Flexible Algorithm Selection Framework for Large Scale Metalearning

  • Authors:
  • Eugene Santos Jr.;Alex Kilpatrick;Hien Nguyen;Qi Gu;Andy Grooms;Chris Poulin

  • Affiliations:
  • -;-;-;-;-;-

  • Venue:
  • WI-IAT '12 Proceedings of the The 2012 IEEE/WIC/ACM International Joint Conferences on Web Intelligence and Intelligent Agent Technology - Volume 01
  • Year:
  • 2012

Quantified Score

Hi-index 0.00

Visualization

Abstract

We are working on the problem of developing a flexible, generic metal earning process that supports algorithm selection based on studying the algorithms' past performance behaviors. State of the art machine learning systems display limitations in that they require a great deal of human supervision to select an effective algorithm with corresponding options for a specific domain.

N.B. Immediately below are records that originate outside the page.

/-! ### Heat and promotion (R321) -/

/-- Every PERIOD, in units of 100 µs, every HEAT is halved. -/
def State.heatHalve (s : State) : State :=
  if s.now < s.rsv.heatAt + s.fget Fld.rsvHeat_PERIOD * us 100 then s
  else { s with rsv := { s.rsv with heat := s.rsv.heat.map (fun x => (x.1, { x.2 with heat := x.2.heat / 2 })), heatAt := s.now } }

def execRsvHeatPeriod (s : State) : Res := .next s.heatHalve

/-- Insert a way behind those of the same or a higher heat. -/
def heatInsert (x : Nat × RsvWay) : List (Nat × RsvWay) → List (Nat × RsvWay)
  | [] => [x]
  | y :: t => if y.2.heat < x.2.heat then x :: y :: t else y :: heatInsert x t

/-- Ways by descending heat, ties by lowest set then way. -/
def State.hotWays (s : State) : List RsvWay := (s.rsv.heat.foldl (fun l x => heatInsert x l) []).map (·.2)

/-- A stream in RUN names the object. -/
def State.runNames (s : State) (o : Nat) : Bool :=
  (List.range 8).any (fun i => s.fget Fld.rsvStrStat_STATE i == 1 && s.fget Fld.rsvStrCfg_OBJ i == o)

/-- The scan considers one way; `n` fills have been started. -/
def State.promote (a : State × Nat) (e : RsvWay) : State × Nat :=
  let (s, n) := a
  if 8 ≤ n ∨ e.heat < s.fget Fld.rsvHeat_PROMOTE ∨ (s.pageSlot e.obj e.page).isSome = true ∨ s.runNames e.obj = false ∨ 64 ≤ s.fills then a
  else
    let h := e.heat - s.fget Fld.rsvHeat_HYST
    match s.rsvTake (some h) with
    | some (k, ev) => (s.fillStart e.obj e.page k ev, n + 1)
    | none => a

/-- The scan that runs every 10 µs. -/
def State.promotionScan (s : State) : State :=
  if s.fget Fld.rsvHeat_PROMO_EN = 0 ∨ s.rsvHeld = true ∨ 4 ≤ s.fget Fld.pwrTherm_LEVEL ∨ s.now < s.rsv.promoAt + us 10 then s
  else (s.hotWays.foldl State.promote ({ s with rsv := { s.rsv with promoAt := s.now } }, 0)).1

def execPromotionScan (s : State) : Res := .next s.promotionScan

/-! ### RSV_STREAM (R322) -/

def strmOf (c : Cmd) : Nat := bits (c.word 0) 57 55

/-- R263 holds of a decode control word. -/
def decodeOk (w : Nat) : Bool :=
  let i := w / 2 ^ 28 % 16
  let o := w / 2 ^ 24 % 16
  decide (i ≤ 7) && (o == 0 || o == 5 || (decide (8 ≤ o) && decide (o ≤ 11))) && (i != 7 || o == 0) && w % 2 ^ 24 == 0

/-- A GFA aligned to 8 bytes in the pool memory of this GX3200. -/
def State.tableOk (s : State) (gfa : Nat) : Bool := gfa % 8 == 0 && s.inPool gfa 8

/-- The parameters of a START. -/
def State.streamOk (s : State) (c : Cmd) : Bool :=
  let w := c.word 0
  let v := c.word 1
  zeroOutside w [(59, 40), (31, 0)] && zeroOutside v [(63, 32), (15, 12), (5, 0)] && decodeOk (bits w 31 0) && decide (bits w 51 48 ≤ 8)
    && (match s.object (bits v 63 52) with
      | some x => (x.st == 2 || x.st == 3) && x.kind == 1
      | none => false)
    && s.tableOk (c.word 3).toNat && (c.word 4 == 0 || s.tableOk (c.word 4).toNat)
    && (bits (c.word 2) 31 0 == 0 || (s.fget Fld.spnCtxW0_EN (bits v 15 12) (bits v 5 0) == 1 && !s.clusterHeld (bits v 15 12)))

/-- A stream. -/
def State.strm (s : State) (i : Nat) : Strm := tblGet {} s.rsv.streams i
/-- Set a stream. -/
def State.strmPut (s : State) (i : Nat) (x : Strm) : State := { s with rsv := { s.rsv with streams := tblPut s.rsv.streams i x } }
/-- STATE of a stream: 0 OFF, 1 RUN, 2 STOPPING, 3 FAILED. -/
def State.strmState (s : State) (i : Nat) : Nat := s.fget Fld.rsvStrStat_STATE i

def State.cmdStreamStart (s : State) (c : Cmd) : Ans :=
  let i := strmOf c
  let v := c.word 1
  if s.rickState = Rick.recovering then s.noAns Status.busy
  else if s.fget Fld.klnState_BSTATE ≠ 2 then s.noAns Status.notBound
  else if s.strmState i ≠ 0 ∨ s.rickState ≠ Rick.run then s.noAns Status.busy
  else if s.streamOk c = false then s.noAns Status.badParam
  else
    let x : Strm := { words := (List.range 5).map c.word, run := (s.strm i).run + 1 }
    let cfg : Word := BitVec.ofNat 64 (bits v 63 52 * 2 ^ 52 + bits v 51 32 * 2 ^ 32 + bits (c.word 0) 31 0)
    ((((s.strmPut i x).wr .rsvStrStat i 0 (BitVec.ofNat 64 (2 ^ 61))).wr .rsvStrCfg i 0 cfg)).okAns []

/-- STOP uses only STREAM: RUN goes to STOPPING, FAILED to OFF. -/
def State.cmdStreamStop (s : State) (c : Cmd) : Ans :=
  let i := strmOf c
  (if s.strmState i = 3 then ((s.unpin (fun p => p.strm == i)).fset Fld.rsvStrStat_STATE i 0 0).rsvRetry else s.streamStop i).okAns []

/-! ### Fields of a stream -/

def Strm.cl (x : Strm) : Nat := bits (wordAt x.words 0) 54 53
def Strm.loop (x : Strm) : Bool := bit (wordAt x.words 0) 52
def Strm.ahead (x : Strm) : Nat := bits (wordAt x.words 0) 51 48
def Strm.tc (x : Strm) : Nat := bits (wordAt x.words 0) 47 45
def Strm.flow (x : Strm) : Nat := bits (wordAt x.words 0) 44 41
def Strm.mode (x : Strm) : Nat := bits (wordAt x.words 0) 40 40
def Strm.decode (x : Strm) : Nat := bits (wordAt x.words 0) 31 0
def Strm.obj (x : Strm) : Nat := bits (wordAt x.words 1) 63 52
def Strm.layers (x : Strm) : Nat := bits (wordAt x.words 1) 51 32 + 1
def Strm.ltab (x : Strm) : Nat := (wordAt x.words 3).toNat
def Strm.selbase (x : Strm) : Nat := (wordAt x.words 4).toNat
/-- GFA of the select word of sequence `n`. -/
def Strm.selAt (x : Strm) (n : Nat) : Nat := x.selbase + 8 * (n % 256)

/-! ### Layers (R323, R324) -/

/-- A read of the layer table or a select word failed (R327). -/
inductive Read (α : Type) where
  | ok (a : α)
  | fail

/-- One word of pool memory, and what reading it does to its line. -/
def State.poolWord (s : State) (gfa : Nat) : Read Word × State :=
  match s.internalRead gfa 8 none with
  | some l => (.ok (BitVec.ofNat 64 (ofBytes l)), s.internalTouch gfa 8)
  | none => (.fail, s.internalTouch gfa 8)

/-- The parts of a layer from table index `k`, at most `n` of them, and the index after its last one. A set reserved field or a missing
LAST fails. -/
def State.layer (s : State) (ltab k : Nat) (acc : List (Word × Word)) : Nat → Read (List (Word × Word) × Nat) × State
  | 0 => (.fail, s)
  | n + 1 =>
    match s.poolWord (ltab + 16 * k) with
    | (.fail, s1) => (.fail, s1)
    | (.ok a, s1) =>
      match s1.poolWord (ltab + 16 * k + 8) with
      | (.fail, s2) => (.fail, s2)
      | (.ok b, s2) =>
        if bits b 55 45 ≠ 0 then (.fail, s2)
        else if bit b 63 then (.ok (acc ++ [(a, b)], k + 1), s2)
        else s2.layer ltab (k + 1) (acc ++ [(a, b)]) n

/-- The select word of sequence `n`; 0 without selection. -/
def State.selWord (s : State) (x : Strm) (n : Nat) : Read Word × State := if x.selbase = 0 then (.ok 0, s) else s.poolWord (x.selAt n)

/-- A part is streamed under a select word. -/
def partOn (sel : Word) (p : Word × Word) : Bool := !bit p.2 62 || bit sel (bits p.2 61 56)
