/-- Stream `i` passes through the decode arrays of die `n`: STOREs of it leave by the die's ports, or a page it pins lies in the die's stacks. -/
def State.strmPasses (s : State) (n i : Nat) : Bool :=
  (List.range 4).any (fun j => (s.clusterStores (4 * n + j)).any (fun x => x.1 == i))
    || s.rsv.pins.any (fun p => p.strm == i && (match s.pageSlot p.obj p.page with
      | some (k, _) => k / 65536 / 2 == n
      | none => false))

/-- A stream ends without draining. -/
def State.strmEnd (s : State) (i : Nat) : State :=
  ((s.strmPut i { s.strm i with out := [], current := false, parts := [], emitted := 0 }).unpin (fun p => p.strm == i)).fset Fld.rsvStrStat_STATE i 0 0

/-- Reset of a Spindle die (R466): its clusters and controllers, its decode arrays, and its scratchpad. The streams that pass through its arrays end (R268).
DESIGN CHOICE (log entry 53): they go to OFF as under R332. -/
def State.spnDieReset (s : State) (n : Nat) : State :=
  let ends := (List.range 8).filter (fun i => s.strmState i != 0 && s.strmPasses n i)
  let s1 := State.each ((List.range 4).map (4 * n + ·)) State.clusterReset s
  let s2 := State.each [2 * n, 2 * n + 1] State.hbmReset s1
  let s3 := (s2.hbmZero (scrKey n 0) (2 ^ 26)).regsClear (fun x => x.within 0x140400 0x140800 && x.i / 2 == n)
  (State.each ends State.strmEnd s3).rsvRetry

/-- Reset of the reservoir engine (R332). -/
def State.rsvReset (s : State) : State :=
  ({ s.abandonRsv with rsv := { heatAt := s.now, promoAt := s.now } }).regsClear (fun x => x.within 0x80000 0xA0000) |>.rsvShow

/-- Reset of an optical chiplet (R372). -/
def State.chipletReset (s : State) (c : Nat) : State :=
  ((s.chipletDown c).regsClear (fun x => (x.within 0xC0000 0xC1000 && x.i == c) || (x.within 0xC1000 0xE0000 && x.i / 4 == c))).optOk c

/-- Reset of a host port (R466). -/
def State.hostReset (s : State) (h : Nat) : State :=
  let s1 : State := { (s.abandon (· == 120 + h)).undeliver (120 + h) with
    fseq := tblDel s.fseq (120 + h)
    host := { s.host with tgts := s.host.tgts.filter (fun t => t.hp != h) }
    boot := { s.boot with d3hot := s.boot.d3hot.filter (· != h), hostLinks := s.boot.hostLinks.filter (· != h) } }
  if s1.fget Fld.cmdMboxRspCtrl_HOST = h ∧ s1.fget Fld.cmdMboxRspCtrl_EN = 1 then
    ({ s1 with cmd := { s1.cmd with queues := tblDel s1.cmd.queues 2 } }).fset Fld.cmdMboxRspCtrl_EN 0 0 0
  else s1

/-- Registers of the HUB block that a reset of core `d` returns to their Reset values: those of the die's attachments, links and egresses, and
those that serve both dies; the route, fan-out and queue entries, HUB_FENCE, the modes and the mirror pointers are kept. -/
def coreReg (d : Nat) (x : RegAt) : Bool :=
  match x.reg with
  | .hubFence | .hubRtW0 | .hubRtW | .hubMcrtW0 | .hubMcrtW1 | .hubEprole | .hubMcrow | .hubMccol | .hubQW0 | .hubQW1
  | .hubSchedMode0 | .hubSchedMode1 | .hubMirringHead | .hubMirringTail | .hubDestDown => false
  | .hubBufstat => x.i == d
  | .hubLink => x.i / 64 == d
  | .hubInlim | .hubEglim | .hubMirsamp | .hubVcw => dieOf x.i == d
  | _ => x.within 0x200000 0x280000

/-- Copies of a list that lie on die `d`: their packet's cells or their egress. -/
def State.copyOn (s : State) (d : Nat) (c : Copy) : Bool := dieOf c.port == d || (tblFind s.sw.pkts c.id).isNone

/-- The queues of the egresses of die `d` are emptied. -/
def State.queuesEmpty (s : State) (d : Nat) : State :=
  State.each (s.sw.subq.filter (fun e => dieOf (e.1 / 1024) == d)) (fun s e =>
    State.each e.2.copies (fun s c => ((s.queueCells c false).egressCells c false).unref c.id)
      ({ s with sw := { s.sw with subq := tblDel s.sw.subq e.1 } })) s

/-- The hold lists of die `d` are emptied without NACKs. -/
def State.holdsEmpty (s : State) (d : Nat) : State :=
  State.each (s.sw.hold.filter (fun e => e.1 / 64 == d)) (fun s e =>
    State.each e.2 (fun s c => (s.egressCells c false).unref c.id) (s.setHold e.1 [])) s

/-- Copies of die `d` that wait or are being read out are discarded. -/
def State.copiesDrop (s : State) (d : Nat) : State :=
  let out := s.sw.sending.filter (fun c => dieOf c.port == d)
  let s1 : State := { s with sw := { s.sw with
    sending := s.sw.sending.filter (fun c => !s.copyOn d c)
    waiting := s.sw.waiting.filter (fun c => (tblFind s.sw.pkts c.id).isSome) } }
  State.each out (fun s c => s.unref c.id) s1

/-- Every egress of die `d` in strict priority, its V, tags and LASTFIB 0 (R221). -/
def State.schedReset (s : State) (d : Nat) : State :=
  let ps := (List.range 124).filter (fun p => dieOf p == d)
  let s1 : State := { s with sw := { s.sw with vt := tblDrop s.sw.vt (fun p => dieOf p == d), lastFib := tblDrop s.sw.lastFib (fun p => dieOf p == d) } }
  State.each ps (fun s p => if p < 64 then s.setBit .hubSchedMode0 0 0 p true else s.setBit .hubSchedMode1 0 0 (p - 64) true) s1

/-- Optical links of the quadrants of Hub die `d`. -/
def dieLinks (d : Nat) : List Nat := (List.range 64).map (64 + 64 * d + ·)

/-- Reset of a buffer/crossbar core (R192, R221, R530): its optical links fail and lose their state, its cells are discarded. -/
def State.coreReset (s : State) (d : Nat) : State :=
  let s1 := State.each (dieLinks d) State.linkReset s
  let mine := (s1.sw.pkts.filter (fun e => dieOf e.2.port == d)).map (·.1)
  let s2 := State.each mine State.dropPacket s1
  let s3 := (((s2.copiesDrop d).queuesEmpty d).holdsEmpty d).schedReset d
  let s4 : State := { s3 with
    inq := tblDrop s3.inq (fun k => decide (128 ≤ k) && dieOf (64 + (k - 128) / 32) == d)
    sw := { s3.sw with fifos := tblDel s3.sw.fifos d, mirCount := tblDrop s3.sw.mirCount (fun k => dieOf (k / 2) == d)
                       holdT := tblDrop s3.sw.holdT (fun l => l / 64 == d)
                       bursts := if d = 1 then [] else s3.sw.bursts } }
  let s5 := s4.regsClear (coreReg d)
  let s6 := State.each (dieLinks d) (fun s n => s.fset Fld.hubLink_STATE (n - 64) 0 Hub.down) s5
  let s7 := if s.fget Fld.hubCoppiceCtrl_MODE = 1 ∨ s.fget Fld.hubCoppiceCtrl_MODE = 2 then s6.crcRelease (s.fget Fld.hubCoppiceCtrl_CH) else s6
  s7.holdEffUpdate.destDownUpdate

/-- Reset of a Hub die (R466). -/
def State.hubDieReset (s : State) (d : Nat) : State :=
  let ns := (List.range 32).map (32 * d + ·)
  ((State.each ns State.epbReset (State.each ns State.linkReset s))).coreReset d

/-- A mover that loses its CRC claim (R499). -/
def Mover.loseCrc (m : Mover) : Mover := if m.crc.isSome then { m with crcLost := true } else m

/-- Reset of PD46 (R499): the check-value channels and the port counters. -/
def State.crcTelReset (s : State) : State :=
  let park := fun (p : Park) => ({ p with mover := p.mover.loseCrc } : Park)
  let s1 : State := { s with
    crc := { s.crc with feeds := [] }
    epb := s.epb.map (fun e => (e.1, { e.2 with
      engines := e.2.engines.map (fun m => (m.1, m.2.loseCrc)), niRun := e.2.niRun.map (fun m => (m.1, m.2.loseCrc))
      parks := e.2.parks.map park, resumes := e.2.resumes.map park })) }
  let s2 := State.each s.crc.feeds (fun s f => s.completeTicket f.2.ticket Status.flushed
    (bytesOfWords [s.rd .crcValue f.1, BitVec.ofNat 64 f.2.fed])) s1
  let s3 := State.each (List.range 16) (fun s c => (s.crcRelease c).crcRestart c) s2
  s3.regsClear (fun x => x.within 0x40018 0x40400 || x.within 0x41000 0x50000)

/-- The Rick loses power, or its controller is reset (R332): commands in progress end with FAULT and the journaled LENGTH, and the contents are
those of the last journal. -/
def State.rickDown (s : State) (st : Nat) : State :=
  let s1 := State.each s.rick.cmds (fun s x =>
    s.completeTicket x.ticket Status.fault (bytesOfWords [BitVec.ofNat 64 (s.journalLength x.obj)])) s
  let s2 : State := { s1 with rick := { s1.rick with objs := [], cmds := [] } }
  ((s2.regsClear (fun x => x.within 0xA0000 0xC0000)).fset Fld.rickStat_STATE 0 0 st).fillsAbandon

/-- Rick commands in progress end with FLUSHED, and the journal is written (R382, R330). -/
def State.rickFlushAll (s : State) : State :=
  let s1 := State.each s.rick.cmds State.rickFlush s
  ({ s1 with rick := { s1.rick with cmds := [] } }).journalPut

/-! ### RESET_UNIT: the units (R466, R467) -/

/-- The kinds of units that a reset names. -/
inductive RUnit where
  | hubDie (d : Nat) | spnDie (n : Nat) | device | core (d : Nat) | epb (n : Nat) | cluster (c : Nat) | hbm (k : Nat) | chiplet (c : Nat)
  | reservoir | host (h : Nat)
  deriving DecidableEq, Repr

/-- The unit of a KIND and IDX, if a row of Table — reset types names it. -/
def resetUnit (kind idx : Nat) : Option RUnit :=
  if kind = 0 then
    if idx < 2 then some (.hubDie idx) else if idx < 6 then some (.spnDie (idx - 2)) else if idx < 14 then some (.chiplet (idx - 6))
    else if idx = 14 then some .device else none
  else if kind = 13 ∧ idx < 2 then some (.core idx)
  else if kind = 1 ∧ idx < 64 then some (.epb idx)
  else if kind = 5 ∧ idx < 16 then some (.cluster idx)
  else if kind = 6 ∧ idx < 8 then some (.hbm idx)
  else if kind = 9 ∧ idx < 8 then some (.chiplet idx)
  else if kind = 11 ∧ idx = 0 then some .reservoir
  else if kind = 15 ∧ idx < 2 then some (.host idx)
  else none

/-- KIND and IDX under which a unit's reset is kept and recorded. -/
def RUnit.key : RUnit → Nat × Nat
  | .hubDie d => (0, d)
  | .spnDie n => (0, 2 + n)
  | .device => (0, 14)
  | .core d => (13, d)
  | .epb n => (1, n)
  | .cluster c => (5, c)
  | .hbm k => (6, k)
  | .chiplet c => (9, c)
  | .reservoir => (11, 0)
  | .host h => (15, h)

/-- Key of a unit in `boot.held`. -/
def RUnit.num (u : RUnit) : Nat := 65536 * u.key.1 + u.key.2

/-- The units that a reset of `u` includes, as the bits of CMD_HELD0 and CMD_HELD1 (R475). -/
def RUnit.mask : RUnit → Nat × Nat
  | .hubDie d => ((2 ^ 32 - 1) * 2 ^ (32 * d), 2 ^ (41 + d) + 2 ^ (32 + d))
  | .spnDie n => (0, 2 ^ (37 + n) + 15 * 2 ^ (4 * n) + 3 * 2 ^ (16 + 2 * n))
  | .device => (2 ^ 64 - 1, 2 ^ 43 - 1)
  | .core d => (0, 2 ^ (32 + d))
  | .epb n => (2 ^ n, 0)
  | .cluster c => (0, 2 ^ c)
  | .hbm k => (0, 2 ^ (16 + k))
  | .chiplet c => (0, 2 ^ (24 + c))
  | .reservoir => (0, 2 ^ 34)
  | .host h => (0, 2 ^ (35 + h))

/-- The unit of a key of `boot.held`. -/
def heldUnit (num : Nat) : Option RUnit := resetUnit (num / 65536) (num % 65536)

/-- The masks of every unit in reset or held, and of the stacks that failed training (R469). -/
def State.heldMask (s : State) : Nat × Nat :=
  let l := (s.boot.held.filterMap (fun e => heldUnit e.1)).map RUnit.mask ++ s.boot.untrained.map (fun k => (0, 2 ^ (16 + k)))
  l.foldl (fun a m => (a.1 ||| m.1, a.2 ||| m.2)) (0, 0)

/-- CMD_HELD shows the units in reset or held. -/
def State.heldShow (s : State) : State :=
  let m := s.heldMask
  (s.wr .cmdHeld0 0 0 (BitVec.ofNat 64 m.1)).wr .cmdHeld1 0 0 (BitVec.ofNat 64 m.2)

/-- A reset of `u`, of a unit that contains it or of one that it contains, is in progress or held. -/
def State.resetBusy (s : State) (u : RUnit) : Bool :=
  s.boot.held.any (fun e => match heldUnit e.1 with
    | some v => v.mask.1 &&& u.mask.1 != 0 || v.mask.2 &&& u.mask.2 != 0
    | none => false)

/-- Put a unit in reset. A reset of the whole device is `State.warmReset`. -/
def State.unitDown (s : State) : RUnit → State
  | .hubDie d => s.hubDieReset d
  | .spnDie n => s.spnDieReset n
  | .device => s
  | .core d => s.coreReset d
  | .epb n => s.epbReset n
  | .cluster c => s.clusterReset c
  | .hbm k => s.hbmReset k
  | .chiplet c => s.chipletReset c
  | .reservoir => s.rsvReset
  | .host h => s.hostReset h
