-- ==== Sys2Proof/Safety.lean ====
section
/-! DEFINITION. What counts as a safe state and a safe step, in the terms the claims use. -/

namespace Sys2Proof.Machine
open Sys2Proof

/-- Keys of a sparse table rise strictly. -/
def Tbl.rising {α : Type} (lo : Nat) : Tbl α → Bool
  | [] => true
  | (k, _) :: t => decide (lo ≤ k) && Tbl.rising (k + 1) t

/-- A state is settled when its memory has the canonical form and no record of an armable code waits to be written. -/
def State.Settled (s : State) : Prop := Memory.wf s.mem = true ∧ s.err.later = []

/-- A run is safe while every step answers a next state: a step stops only where this model refuses a private JTAG instruction. -/
def Outcome.goesOn (o : Host.Outcome State Fault Refusal) : Prop := ∃ t, o = .next t

end Sys2Proof.Machine

/-! ### Commands, in the terms of the claims about them (R392, R398 to R408) -/

namespace Sys2Proof.Claims
open Sys2Proof Sys2Proof.Machine

/-- The state in which Cloentim has taken a command of its partner, after the refused replies whose time has come (R420). -/
def taken (s : State) (c : Cmd) : State := (State.each s.cmd.refused (fun s _ => s.refusalReply) s).fsat Fld.cmdPstatCnt_TAKEN c.partner 0 1

/-- Cloentim runs, the SEQ of the command is new in its sequence space (R408), and the command is not refused. -/
def New (s : State) (c : Cmd) : Prop :=
  s.boot.inReset = false ∧ s.noCloentim = false ∧ c.partner < 4 ∧ (taken s c).cached (seqSpace c.partner) c.seq = none
    ∧ (taken s c).earlierCopy c.partner c.seq s.now = none ∧ (taken s c).refusal c = none

/-- Steps 1 to 5 of R403 let a command of opcode `op` reach its own checks: it is new, and its header, opcode, length and phase are good. -/
def Ready (s : State) (c : Cmd) (op : Nat) : Prop :=
  New s c ∧ c.opcode = op ∧ cmdHeaderOk c c.partner = true ∧ opPermitted c.partner op = true ∧ plenOk c = true ∧ (taken s c).phaseBusy c = false

/-- The reply of R403 to a command that Cloentim has taken in `s`; on a management port it goes to the command's source (R399). -/
def replyOf (s : State) (c : Cmd) (status ticket : Nat) (results : List Byte) : Reply :=
  { partner := c.partner, opcode := c.opcode, seq := c.seq, status := status, cepoch := (taken s c).cepoch, ticket := ticket, body := results
    dst := if c.partner < 2 then some c.src else none, tag := if c.partner < 2 then c.tag else none }

/-- `s'`, with the reply cached (R408) and placed at the command's partner (R398), and the domains that the command's work needs woken (R446). `follow` is
what the command does once its reply is placed. -/
def replied (s s' : State) (c : Cmd) (status ticket : Nat) (results : List Byte) (follow : State → State := id) : State :=
  let r := replyOf s c status ticket results
  (follow (((s'.cachePut (seqSpace c.partner) { seq := c.seq, crc := cmdCrc c, reply := r }).retarget r c.partner c).placeAt r).1).cmdWakes c status

/-- `s'` with an OK reply of these result words. -/
def answered (s s' : State) (c : Cmd) (ws : List Word) : State := replied s s' c Status.ok 0 (bytesOfWords ws)

/-- The ticket that slot `k` gives a command, and the state that holds it (R406). -/
abbrev ticketed (s : State) (k : Nat) (c : Cmd) : Nat × State := (taken s c).ticketNew k c

/-- A deferred command is accepted: slot `k` gives its ticket, `work` begins with that ticket, and the reply carries ACCEPTED and the ticket; where the work
may fail links or reset units, armed responses follow (R430). -/
def accepted (s : State) (k : Nat) (c : Cmd) (work : Nat → State → State) (follow : State → State := id) : State :=
  replied s (work (ticketed s k c).1 (ticketed s k c).2) c Status.accepted (ticketed s k c).1 [] follow

end Sys2Proof.Claims
end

Additionally, very little guidance is available for algorithm-parameter selection and the number of available choices is overwhelming. In this paper, we develop a flexible, large-scale experimental framework for a metacontroller that supports explorations through algorithm-parameter space and recommend algorithm for a given dataset. First, we aim to facilitate an easy to use process to create a search space for algorithm selection by automatically exploring some possible combinations of algorithms and key parameters. Secondly, our goal is to come up with an algorithm recommendation by looking at the past behaviors of related datasets. Our main contribution is the implemented framework itself which is based on the use of a wide variety of strategies to automatically generate a search space and recommend algorithms for a specific dataset. We evaluate our system with 40 major algorithms on 20 datasets from the UCI repository. Each dataset is represented by 25 data characteristics. We generate and run 7510 combinations of algorithm, parameters and datasets. Our experiments show that our framework offers a friendly way of setting up a machine learning experiment while providing accurate ranking of recommended algorithms based on past behaviors. Specifically, 88% of recommended algorithm rankings significantly correlated with the true rankings for a given dataset.